0 directories, 3 files


In [2]:
import pandas as pd

Reading 75MB of Excel can take a while (few minutes), even with Pandas.

In [None]:
df = pd.read_excel("data/E-PRTR_database_v13/Pollutant releases.xlsx")

## Basic inspection

Key takeaways:

* Pandas has inferred the types of various columns (`dtypes: bool(1), float64(3), int64(2), object(16)`)

Few inspection functions:

* `df.info`
* `df.describe`
* `df["columnname"].unique()`

Real-world data is often not complete, values are missing. That's why a `df.info()` is useful to have a first glance at the data quality.

In [None]:
df.info()

Then, to get an impression of the content, the column names might or might not be speaking.

In [None]:
df.columns

With the various selection techniques, it is quite easy to just peek into the data and get more impressions of values and shape.

In [None]:
df.CountryName[:10]

Unique values are often of interest as well.

In [None]:
df.CountryName.unique()

In [None]:
df.City.unique()

In [None]:
len(df.City.unique())

Most of the time, unique values *per column* are what is relevant. In case the unique values should be queried
across multiple columns, one has to take a slight workaround: first concatenate the columns and then run unique on that.

In [None]:
pd.concat([df['City'], df['CountryName']]).unique()

In [None]:
len(pd.concat([df['City'], df['CountryName']]).unique())

The value almost equals the sum of the unique values.

In [None]:
len(df.City.unique()) + len(df.CountryName.unique())

Which means, that there is an overlap between city and country names. The interoperability of Pandas, numpy and Python makes it  quite simple to find the overlap with the built-in set data type.

In [None]:
set(df.City.unique()) & set(df.CountryName.unique())

## Grouping

* Grouping is one of the most common operations to perform on data.
* The df.groupyby function is "call-by-need" or lazily evaluated, it returns a DataFrameGroupBy object.
* Aggregations, like size are realised as chained calls.

One useful stanza is the `df.groupy("columnname").size().sort_values()` expression, which ranks values by frequency.


In [None]:
df.groupby("CountryName")

In [None]:
df.groupby("CountryName").size().sort_values(ascending=False)

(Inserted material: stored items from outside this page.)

-- ==== Sys2Proof/Machine/CommitSteps.lean ====
section
/-! DEFINITION. The Commit Engine's rows (sections 9.4 and 9.5): COMMIT, COMMIT_START, ERASE_COMPLETE, PROGRAM_COMPLETE,
VERIFY_COMPLETE. -/

namespace Sys2Proof.Machine

/-! ### COMMIT (R183, R184) -/

/-- The set of the page in flight, or the empty set. -/
def State.flightSet (s : State) : BitVec 9 :=
  match s.commit.phase.inFlight with
  | some page => pageBit page
  | none => 0

/-- A set of pages in a result: one place per page (R204). -/
def pagesWord (set : BitVec 9) : Word := set.zeroExtend 32

/-- COMMIT is taken by the Commit Engine (R183): the dirty pages and the page in flight are wanted, and every dirty page
becomes urgent. With nothing to write it completes at once, and COMMIT is set ready (R184). -/
def State.takeCommit (s : State) (cmd : QueuedCommand) : State :=
  let t := s.makeAllUrgent
  if s.dirtyPages.isEmpty ∧ s.commit.phase.inFlight.isNone then
    State.post { t with notice.commit := true } cmd { status := .done }
  else
    { t with
      commit.wanted := some
        { pages := pageSet s.dirtyPages ||| s.flightSet, failed := 0, awaiting := pageSet s.dirtyPages,
          flight := s.commit.phase.inFlight.isSome }
      proc.executing := some { cmd, phase := .committing } }

/-- COMMIT (R183). -/
def execCommit (s : State) : Host.Outcome State Fault Refusal :=
  .next
    (match s.proc.executing with
    | some { cmd, phase := .handed } => if cmd.code = 0x20 then s.takeCommit cmd else s
    | _ => s)

/-- The end of a commit of a page settles a wanted page (R183): the commit in flight at the start settles its own page;
a later one settles a page that was dirty at the start. -/
def WantedMarks.settled (w : WantedMarks) (page : Fin 9) (succeeded : Bool) : WantedMarks :=
  let failed := if succeeded then w.failed else w.failed ||| pageBit page
  if w.flight then { w with flight := false, failed }
  else if w.awaiting &&& pageBit page = 0 then w
  else { w with awaiting := w.awaiting &&& ~~~pageBit page, failed }

/-- Every wanted page is settled. -/
def WantedMarks.complete (w : WantedMarks) : Bool := !w.flight && w.awaiting == 0

/-- The answer of a COMMIT (R184). -/
def commitAnswer (w : WantedMarks) : Answer :=
  { status := if w.failed = 0 then .done else .nvFailed, extraA := pagesWord w.pages, extraB := pagesWord w.failed }

/-- A COMMIT whose wanted pages are all settled completes: COMMIT is set ready, and the result posted (R184). -/
def State.finishCommit (s : State) (w : WantedMarks) : State :=
  match s.proc.executing with
  | some { cmd, phase := .committing } =>
    State.post { s with notice.commit := true, commit.wanted := none } cmd (commitAnswer w)
  | _ => { s with commit.wanted := none }

/-- The end of a commit of a page meets the wanted marks (R183). -/
def State.settleWanted (s : State) (page : Fin 9) (succeeded : Bool) : State :=
  match s.commit.wanted with
  | none => s
  | some w =>
    let v := w.settled page succeeded
    if v.complete then s.finishCommit v else { s with commit.wanted := some v }

/-! ### The commit operation -/

/-- COMMIT_START (R177, R178): the IDLE Commit Engine takes the head of the eligible list. An account page waits for its
GATHER; the settings page is copied at once. -/
def execCommitStart (s : State) : Host.Outcome State Fault Refusal :=
  .next
    (match s.commit.phase, s.commit.eligible with
    | .idle, page :: _ =>
      if s.operating then
        if page = settingsPage then s.fixSnapshot settingsPage s.gatherSettings
        else { s with commit.phase := .gather page }
      else s
    | _, _ => s)

/-- ERASE_COMPLETE (R179, R171): the page is cleared and reads as damaged; PROGRAM begins. -/
def execEraseComplete (s : State) : Host.Outcome State Fault Refusal :=
  .next
    (match s.commit.phase with
    | .erase page => { s with nv := s.nv.set page .damaged, commit.phase := .program page }
    | _ => s)

/-- What a program leaves in the page: the snapshot with its check value, or a page whose check value disagrees (R171,
R179; log entry 11). -/
def programmed (written : Bool) (snapshot : Option PageContents) : NvPage :=
  match written, snapshot with
  | true, some contents => .good contents
  | _, _ => .damaged

/-- PROGRAM_COMPLETE (R179): VERIFY begins. -/
def execProgramComplete (written : Bool) (s : State) : Host.Outcome State Fault Refusal :=
  .next
    (match s.commit.phase with
    | .program page => { s with nv := s.nv.set page (programmed written s.commit.snapshot), commit.phase := .verify page }
    | _ => s)

/-- The page equals the snapshot (R179). -/
def State.verifies (s : State) (page : Fin 9) : Bool :=
  match s.commit.snapshot with
  | some contents => s.nv[page] == .good contents
  | none => false

/-- The commit ends: the snapshot buffer is emptied, and the Commit Engine is IDLE (R179, R180). -/
def State.endCommit (s : State) : State :=
  { s with commit.phase := .idle, commit.snapshot := none, commit.retried := false }

/-- A page that failed twice returns to the dirty set as routine, in RUN and when absent (R180). -/
def State.returnFailed (s : State) (page : Fin 9) : State :=
  if s.run.runState = .run ∧ s.commit.dirty[page] = none then
    { s with commit.dirty := s.commit.dirty.set page (some { urgent := false, age := 0 }) }
  else s

/-- The second VERIFY has failed (R180, R181, R171). -/
def State.commitFailed (s : State) (page : Fin 9) : State :=
  State.endCommit (State.returnFailed
    { s with
      notice.errors.nvFault := true
      notice.commit := true
      commit.faultPage := some page
      nv := s.nv.set page .damaged } page)

/-- A commit of the page has verified (R209). -/
def State.markVerified (s : State) (page : Fin 9) : State :=
  { s with commit.unverified := s.commit.unverified &&& ~~~pageBit page }

/-- VERIFY_COMPLETE (R179, R180, R183, R209). -/
def execVerifyComplete (s : State) : Host.Outcome State Fault Refusal :=
  .next
    (match s.commit.phase with
    | .verify page =>
      if s.verifies page then ((s.markVerified page).endCommit.settleWanted page true).retestWait
      else if s.commit.retried then ((s.commitFailed page).settleWanted page false).retestWait
      else { s with commit.phase := .erase page, commit.retried := true }
    | _ => s)

end Sys2Proof.Machine
end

## How many pollutants are listed?

* And which one is the most frequent?

In [None]:
len(df["PollutantName"].unique())

In [None]:
df.groupby("PollutantName").size().sort_values(ascending=False)

## Which pollutant groups are listed?

In [None]:
df.PollutantGroupName.unique()

## The medium of release for the pollutant has fewer manifestations.

* Air
* Water
* Soil

In [None]:
df.ReleaseMediumName.unique()

In [None]:
df.groupby(df.ReleaseMediumName).size().sort_values(ascending=False)

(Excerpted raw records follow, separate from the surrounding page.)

/-- PURGE empties the queue; a WAITING WAIT posts its result with status PURGED, the conditions that hold and its remaining
timeout; any other executing command goes on.
PORT RESET empties the Command Processor, the Notice Controller and the Top-up Port, whose configuration is kept; a granted
operation of a command or an APPLY goes on without its requester, and a CHARGE, a GATHER or a STANDING in progress stays as it
was; accounts, points, sweep, commits and run state are as they were, and both lines of the kiosk's bus are released. With both
bits of CONTROL set it is a PORT RESET alone. An operation of a command that a PORT RESET has abandoned completes: it does to
every block but the Command Processor what it does for a command that still executes, and posts no result; a WAIT that executes
by then is re-tested, and the tally of a later UNBIND is not its own. That a start whose address byte has yet to come is kept is
the model's reading (log entry 34). -/
def Obligations.PurgeAndPortResetEmptyQueues : Prop :=
  (∀ (s : State) (value : Word), s.run.runState ≠ .reset → value.getLsbD 0 = true → value.getLsbD 1 = false →
     (∀ cmd w, s.proc.executing = some { cmd, phase := .waiting w } →
       exec (.purge value) s = .next { s with proc := { s.proc with
         queue := [], executing := none, periodLatch := false,
         results := s.proc.results ++ [{ plainResult cmd .purged with
           extraA := (w.conditions &&& s.conditionsHeld).zeroExtend 32, extraB := BitVec.ofNat 32 w.remaining }] } }) ∧
     (s.proc.executing = none → exec (.purge value) s = .next { s with proc := { s.proc with queue := [] } }) ∧
     ∀ cmd phase, s.proc.executing = some { cmd, phase } → cmd.code ≠ 0x21 → (∀ w, phase ≠ .waiting w) →
       exec (.purge value) s = .next { s with proc := { s.proc with queue := [] } }) ∧
  (∀ (s : State) (value : Word), s.run.runState ≠ .reset → value.getLsbD 1 = true →
     ∃ t, exec (.portReset value) s = .next t ∧ t.run = s.run ∧ t.timer = s.timer ∧ t.nv = s.nv ∧
       t.engine.slots = s.engine.slots ∧ t.engine.directory = s.engine.directory ∧
       t.engine.attention = s.engine.attention ∧ t.points.points = s.points.points ∧
       t.points.deferral = s.points.deferral ∧ t.points.tally = none ∧ t.commit = { s.commit with wanted := none } ∧
       t.proc.queue = [] ∧ t.proc.results = [] ∧ t.proc.executing = none ∧ (∀ i : Fin 7, t.proc.staging[i] = 0) ∧
       t.proc.mark = 0 ∧ t.proc.periodLatch = false ∧ t.notice.enables = 0 ∧ t.notice.power = false ∧
       t.notice.topup = false ∧ t.notice.commit = false ∧ t.notice.mark = false ∧ t.notice.mode = .summary ∧
       t.notice.stack = [] ∧ t.notice.errors.any = false ∧ t.noticeAsserted = false ∧
       t.port.state = .idle ∧ t.port.receive = [] ∧ t.port.reply = [] ∧ t.port.request = none ∧
       t.port.lastSlot = 0 ∧ t.port.lastAmount = 0 ∧ t.port.topupCount = 0 ∧ t.port.enabled = s.port.enabled ∧
       t.port.address = s.port.address ∧ t.port.maximum = s.port.maximum ∧
       t.port.awaitsAddress = s.port.awaitsAddress ∧ t.acknowledgeDrive = .released ∧ t.clockHeld = false ∧
       (∀ place, t.tsdaDrive place = .released) ∧ t.spi = s.spi ∧
       (s.engine.op = .free → t.engine.op = .free) ∧
       (∀ cmd owned, s.engine.op = .busy (.command cmd owned) → t.engine.op = .busy (.command cmd false)) ∧
       (∀ r owned, s.engine.op = .busy (.applyFrame r owned) → t.engine.op = .busy (.applyFrame r false)) ∧
       (∀ p n slot price, s.engine.op = .busy (.charge p n slot price) → t.engine.op = .busy (.charge p n slot price)) ∧
       (∀ page, s.engine.op = .busy (.gather page) → t.engine.op = .busy (.gather page)) ∧
       ∀ slot amount, s.engine.op = .busy (.standing slot amount) → t.engine.op = .busy (.standing slot amount)) ∧
  ∀ (c : Instr) (code : Byte),
    (c, code) ∈ [(.openAccount, 0x01), (.closeAccount, 0x02), (.credit, 0x03), (.debit, 0x04), (.transfer, 0x05),
      (.query, 0x06), (.querySlot, 0x07), (.scan, 0x08), (.amend, 0x09), (.suspend, 0x0A), (.resume, 0x0B), (.repair, 0x0C),
      (.discard, 0x0D), (.nextAttention, 0x0E), (.bind, 0x10), (.unbindDetach, 0x11)] →
    ∀ (s : State) cmd, s.engine.op = .busy (.command cmd false) → cmd.code = code →
      ∃ u, exec c { s with engine := { s.engine with op := .busy (.command cmd true) } } = .next u ∧
        let v : State := { u with proc := s.proc, points := { u.points with tally := s.points.tally } }
        (NotWaiting s → exec c s = .next v) ∧
        ∀ waiting w, s.proc.executing = some { cmd := waiting, phase := .waiting w } →
          (w.conditions &&& v.conditionsHeld = w.conditions → exec c s = .next (waitEnded v waiting w .done)) ∧
          (w.conditions &&& v.conditionsHeld ≠ w.conditions → exec c s = .next v)

/-- WAIT at its start: a bit outside the six conditions gives BAD_FIELD; when every chosen condition holds, none chosen
included, it is DONE at once; otherwise the processor waits with the timeout loaded. NEXT_PERIOD cannot hold at the start: a
WAIT that chooses it waits. Each of the six conditions holds as its block has it: COMMIT_CLEAN with no dirty page and the Commit
Engine IDLE, SWEEP_IDLE with the sweep IDLE and nothing owed, CHARGES_CLEAR while no point with pending units sees its slot
ACTIVE or SUSPENDED, TOPUP_IDLE in IDLE alone, ATTENTION_EMPTY, and NEXT_PERIOD with the period latch. A WAIT that waits is DONE
at the event after which every chosen condition holds: the engine's own completions, a bus event that ends the port's work, the
end of a commit do to every other block what they do without it, and then the WAIT is done, with the conditions held and the
remaining timeout, or waits on. A WAIT handed over and not yet taken takes its start before a PURGE or an entry to HOLDUP (the
model's choice, log entry 13).
MARK writes the MARK register, sets the MARK ready flag and posts DONE with the value in extra A, together. -/
def Obligations.WaitAndMarkAct : Prop :=
  (∀ s : State,
    (s.conditionsHeld.getLsbD 0 = true ↔ (∀ page : Fin 9, s.commit.dirty[page] = none) ∧ s.commit.phase = .idle) ∧
    (s.conditionsHeld.getLsbD 1 = true ↔ s.timer.sweep = .idle ∧ s.timer.owed = false) ∧
    (s.conditionsHeld.getLsbD 2 = true ↔ ∀ p, (s.point p).pending = 0 ∨
      ∀ status level, (s.point p).view = some (status, level) → status ≠ .active ∧ status ≠ .suspended) ∧
    (s.conditionsHeld.getLsbD 3 = true ↔ s.port.state = .idle) ∧
    (s.conditionsHeld.getLsbD 4 = true ↔ s.engine.attention = []) ∧
    (s.conditionsHeld.getLsbD 5 = true ↔ s.proc.periodLatch = true)) ∧
  (∀ (s : State) (cmd : QueuedCommand), Handed s 0x21 cmd →
     let conditions := cmd.params[0].toNat % 256
     let timeout := cmd.params[1].toNat % 65536
     let s₀ : State := { s with proc := { s.proc with periodLatch := false } }
     (64 ≤ conditions → exec .wait s = .next (replied s (plainResult cmd .badField))) ∧
     (conditions < 64 → BitVec.ofNat 6 conditions &&& s₀.conditionsHeld = BitVec.ofNat 6 conditions →
       exec .wait s = .next (replied s₀ { plainResult cmd .done with
         extraA := BitVec.ofNat 32 conditions, extraB := BitVec.ofNat 32 timeout })) ∧
     (conditions < 64 →
       BitVec.ofNat 6 conditions &&& s₀.conditionsHeld ≠ BitVec.ofNat 6 conditions ∨ conditions.testBit 5 = true →
       exec .wait s = .next { s₀ with proc := { s₀.proc with
         executing := some { cmd, phase := .waiting { conditions := BitVec.ofNat 6 conditions, timeout, remaining := timeout } } } })) ∧
  (∀ (c : Instr) (s u : State) cmd w,
     (c ∈ [.charge, .standing, .applyFrame, .gather, .verifyComplete, .busStart, .busStop, .busTimeout] ∨
       (∃ acknowledged, c = .replyByte acknowledged) ∨ ∃ bit, c = .collision bit) →
     s.proc.executing = some { cmd, phase := .waiting w } → w.conditions &&& s.conditionsHeld ≠ w.conditions →
     exec c { s with proc := { s.proc with executing := none } } = .next u →
     let v : State := { u with proc := s.proc }
     (w.conditions &&& v.conditionsHeld = w.conditions → exec c s = .next (waitEnded v cmd w .done)) ∧
     (w.conditions &&& v.conditionsHeld ≠ w.conditions → exec c s = .next v)) ∧
  (∀ (s u : State) (cmd : QueuedCommand) (value : Word) (conditionFirst : Bool), Handed s 0x21 cmd →
     s.run.runState = .run → exec .wait s = .next u → value.getLsbD 0 = true → value.getLsbD 1 = false →
     exec (.purge value) s = exec (.purge value) u ∧
       exec (.entryToHoldup conditionFirst) s = exec (.entryToHoldup conditionFirst) u) ∧
  (∀ (s : State) (cmd : QueuedCommand), Handed s 0x22 cmd →
     exec .mark s = .next { s with
       proc := { s.proc with
         mark := cmd.params[0], executing := none,
         results := s.proc.results ++ [{ plainResult cmd .done with extraA := cmd.params[0] }] }
       notice := { s.notice with mark := true } })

## Grouping by more than one attribute.

Grouping by more than one attribute is supported, by passing a list of columns to `df.groupby`.

Are there pollutants, that are release through more than one medium?

In [None]:
nm = df.groupby([df.PollutantName, df.ReleaseMediumName]).size()

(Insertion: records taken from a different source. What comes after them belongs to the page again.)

theorem trans (h : QueuesMoved s t) (h' : QueuesMoved t u) : QueuesMoved s u where
  queue := h'.queue.elim (fun le => h.queue.imp le.trans le.trans) .inr
  reserved := h'.reserved.elim (fun le => h.reserved.imp le.trans le.trans) .inr
  owner cmd owned := by
    rcases h'.owner cmd owned with runs | ⟨before, on⟩
    · exact .inl runs
    · exact (h.owner cmd before).imp on fun ⟨first, runs⟩ => ⟨first, on ∘ runs⟩

theorem fits (h : QueuesMoved s t) (fit : QueuesFit s) : QueuesFit t := by
  obtain ⟨queue, reserved, executing⟩ := fit
  refine ⟨h.queue.elim (·.trans queue) id, h.reserved.elim (·.trans reserved) id, fun cmd owned => ?_⟩
  rcases h.owner cmd owned with runs | ⟨before, on⟩
  · exact runs
  · exact on (executing cmd before)

/-- Either branch of a step that does nothing when it is not due. -/
theorem ite {c : Prop} [Decidable c] (h : c → QueuesMoved s t) : QueuesMoved s (if c then t else s) := by
  split
  · rename_i hc; exact h hc
  · exact .refl s

/-- The engine becomes FREE, or takes up an operation of no command. -/
theorem of_unowned (proc : t.proc = s.proc) (unowned : ∀ cmd, ¬Owned t cmd) : QueuesMoved s t where
  queue := .inl (by rw [proc])
  reserved := .inl (by rw [State.reservedResults, State.reservedResults, proc])
  owner cmd owned := absurd owned (unowned cmd)

/-- The Command Processor is emptied (R113, R190). -/
theorem of_emptied (proc : t.proc = CommandProcessor.atReset) (unowned : ∀ cmd, ¬Owned t cmd) : QueuesMoved s t where
  queue := .inr (by rw [proc]; exact Nat.zero_le 32)
  reserved := .inr (by rw [State.reservedResults, proc]; exact Nat.zero_le 16)
  owner cmd owned := absurd owned (unowned cmd)

/-- An executing command without a granted operation moves on, or ends with a result in its reservation (R102). -/
theorem of_executing {e : Execution} (hx : s.proc.executing = some e) (phase : e.phase ≠ .granted)
    (queue : t.proc.queue = s.proc.queue)
    (ends : t.proc.executing = none ∧ t.proc.results.length = s.proc.results.length + 1 ∨
      t.proc.results = s.proc.results)
    (op : t.engine.op = s.engine.op) : QueuesMoved s t where
  queue := .inl (by rw [queue])
  reserved := .inl (by
    rw [State.reservedResults, State.reservedResults, hx]
    rcases ends with ⟨ended, results⟩ | results
    · rw [ended, results]; rfl
    · rw [results]; split <;> simp)
  owner cmd owned := .inr ⟨op.symm.trans owned, fun running => by
    cases hx.symm.trans running
    exact absurd rfl phase⟩

theorem post {e : Execution} (hx : s.proc.executing = some e) (phase : e.phase ≠ .granted) (cmd : QueuedCommand)
    (a : Answer) : QueuesMoved s (s.post cmd a) :=
  .of_executing hx phase rfl (.inl ⟨rfl, List.length_append⟩) rfl

theorem endWait {e : Execution} (hx : s.proc.executing = some e) (phase : e.phase ≠ .granted) (cmd : QueuedCommand)
    (w : WaitState) (status : ResultStatus) : QueuesMoved s (s.endWait cmd w status) :=
  .of_executing hx phase rfl (.inl ⟨rfl, List.length_append⟩) rfl

end QueuesMoved

/-! ### Results and WAITs (R102, R107 to R109) -/

theorem retestWait_moved (s : State) : QueuesMoved s s.retestWait := by
  rcases retestWait_cases s with h | ⟨cmd, w, hx, -, h⟩ <;> rw [h]
  · exact .refl s
  · exact .endWait hx nofun ..

theorem breakWait_moved (s : State) (status : ResultStatus) : QueuesMoved s (s.breakWait status) := by
  unfold State.breakWait
  split
  · rename_i hx; exact .endWait hx nofun ..
  · exact .refl s

theorem startWait_moved {s : State} {cmd : QueuedCommand} (hx : s.proc.executing = some { cmd, phase := .handed }) :
    QueuesMoved s (s.startWait cmd) := by
  rcases Nat.lt_or_ge (cmd.params[0].toNat % 256) 64 with inside | outside
  · have begun : QueuesMoved s (waitBegun s cmd) := .of_executing hx nofun rfl (.inr rfl) rfl
    rw [startWait_begun inside]
    exact begun.trans (retestWait_moved _)
  · rw [startWait_badField outside]
    exact .post hx nofun cmd { status := .badField }

theorem settleHandedWait_moved (s : State) : QueuesMoved s s.settleHandedWait := by
  unfold State.settleHandedWait
  split
  · rename_i hx; exact .ite fun _ => startWait_moved hx
  · exact .refl s

theorem takeCommand_moved (s : State) (code : Byte) {effect : Vector Word 7 → State → State × Answer}
    (h : ∀ f, QueuesKept s (effect f s).1) : QueuesMoved s (s.takeCommand code effect) := by
  unfold State.takeCommand
  split
  · rename_i cmd hx
    exact .ite fun _ => (h cmd.params).moved.trans (.post ((h cmd.params).executing.trans hx) nofun ..)
  · exact .refl s

theorem post_reserved {s : State} {e : Execution} (hx : s.proc.executing = some e) (cmd : QueuedCommand) (a : Answer) :
    (s.post cmd a).reservedResults = s.reservedResults := by
  simp [State.reservedResults, State.post, hx]

/-- The operation of a command completes: its result takes the place that its start has reserved (R99, R102). -/
theorem completeCommand_fits (s : State) (code : Byte) {effect : Vector Word 7 → State → State × Answer}
    (beside : EffectBeside effect) (fit : QueuesFit s) : QueuesFit (s.completeCommand code effect) := by
  unfold State.completeCommand
  split
  · rename_i cmd owned hop
    split
    · have kept := beside cmd.params s.freeEngine
      have free : ∀ other, ¬Owned (effect cmd.params s.freeEngine).1 other := fun other h => by
        cases kept.op.symm.trans h
      have acted : QueuesMoved s (effect cmd.params s.freeEngine).1 := .of_unowned kept.proc free
      refine (retestWait_moved _).fits ?_
      cases owned
      · exact acted.fits fit
      · have executing := (congrArg (·.executing) kept.proc).trans (fit.2.2 cmd hop)
        obtain ⟨queue, reserved, -⟩ := acted.fits fit
        exact ⟨queue, (post_reserved executing ..).trans_le reserved, fun other h => absurd h (free other)⟩
    · exact fit
  · exact fit

end Sys2Proof.Machine.Proofs

namespace Sys2Proof.Machine.Proofs

open Sys2Proof Sys2Proof.Machine Sys2Proof.Machine.Laws

/-! ### The rows of the blocks, queue by queue -/

/-- The next state's queues have moved as a step that completes no operation of a command may move them. -/
def MovesQueues (s : State) : Host.Outcome State Fault Refusal → Prop
  | .next t => QueuesMoved s t
  | .fault _ => True
  | .refused _ => True

theorem MovesQueues.fits {s t : State} {o : Host.Outcome State Fault Refusal} (m : MovesQueues s o) (h : o = .next t)
    (fit : QueuesFit s) : QueuesFit t := by
  subst h
  exact QueuesMoved.fits m fit

/-- A row that leaves the queues alone, when it is due and when it is not. -/
theorem QueuesKept.row {s t : State} {c : Prop} [Decidable c] (h : QueuesKept s t) :
    QueuesMoved s (if c then t else s) := .ite fun _ => h.moved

The result is a series with a hierarchical index.

> The MultiIndex object is the hierarchical analogue of the standard Index object which typically stores the axis labels in pandas objects. You can think of MultiIndex as an array of tuples where each tuple is unique.

From: https://pandas.pydata.org/pandas-docs/stable/advanced.html

In [None]:
nm.head(20)

In [None]:
type(nm), type(nm.index)

In [None]:
nm["Aldrin"]

In [None]:
nm["Aldrin", "Air"]

To sort an index on various levels, we can use `sort_index`.

In [None]:
nm.sort_index(level=0, ascending=True).head()

In [None]:
nm.sort_index(level=1, ascending=True)

We sort by the second level (using level=1). The result is still a series, the display just looks more DataFrame-like.

In [None]:
by_medium = nm.sort_index(level=1, ascending=True)

In [None]:
by_medium.head()

Access by chaining.

In [None]:
by_medium["Aldrin"]["Water"]

In [None]:
nm

The idea, that the indices behave like tuples, can be observed here as well.

In [None]:
nm[("Anthracene",)]

In [None]:
nm[("Anthracene", "Water")]

## Masking on hierarchical index.

To filter all levels, we can use boolean indexing as usual.

In [None]:
nm[nm > 100]

To restrict the value for a given type, we can then filter by e.g. PollutantName. This results in a series that contains all pollutants released through water which have measurements above 1000.

In [None]:
nm[nm > 1000][:, "Water"]

Another way would be to use `get_level_values`.

> Return an Index of values for requested level, equal to the length of the index.

It is important to keep the index length intact.

In [None]:
nm[(nm.index.get_level_values("ReleaseMediumName") == "Water") & (nm > 1000)]

## Looking at a specific location

How many German cities are contained in the dataset?

In [None]:
df[df.CountryName == "Germany"].City.unique().size

How many measurements per city in Germany?

In [None]:
df[df.CountryName == "Germany"].groupby("City").size().sort_values(ascending=False)

Is a certain city contained?

In [None]:
"Bonn" in df[df.CountryName == "Germany"].City.values

How many entries for given city?

In [None]:
df[df.City == "Bonn"].size

Filtering out the FacilityName and StreetName for entries in a given city.

In [None]:
df[df.City == "Bonn"][["FacilityName", "StreetName"]].head(20)

Facilities with most entries for a given city.

In [None]:
df[df.City == "Bonn"].groupby("FacilityName").size().sort_values(ascending=False)

Sort by pollutant groups.

In [None]:
df[df.City == "Bonn"].groupby(["FacilityName", "PollutantGroupName"]).size().sort_index(level=1)

Sort by values.

In [None]:
df[df.City == "Bonn"].groupby(["FacilityName", "PollutantGroupName"]).size().sort_values(ascending=False)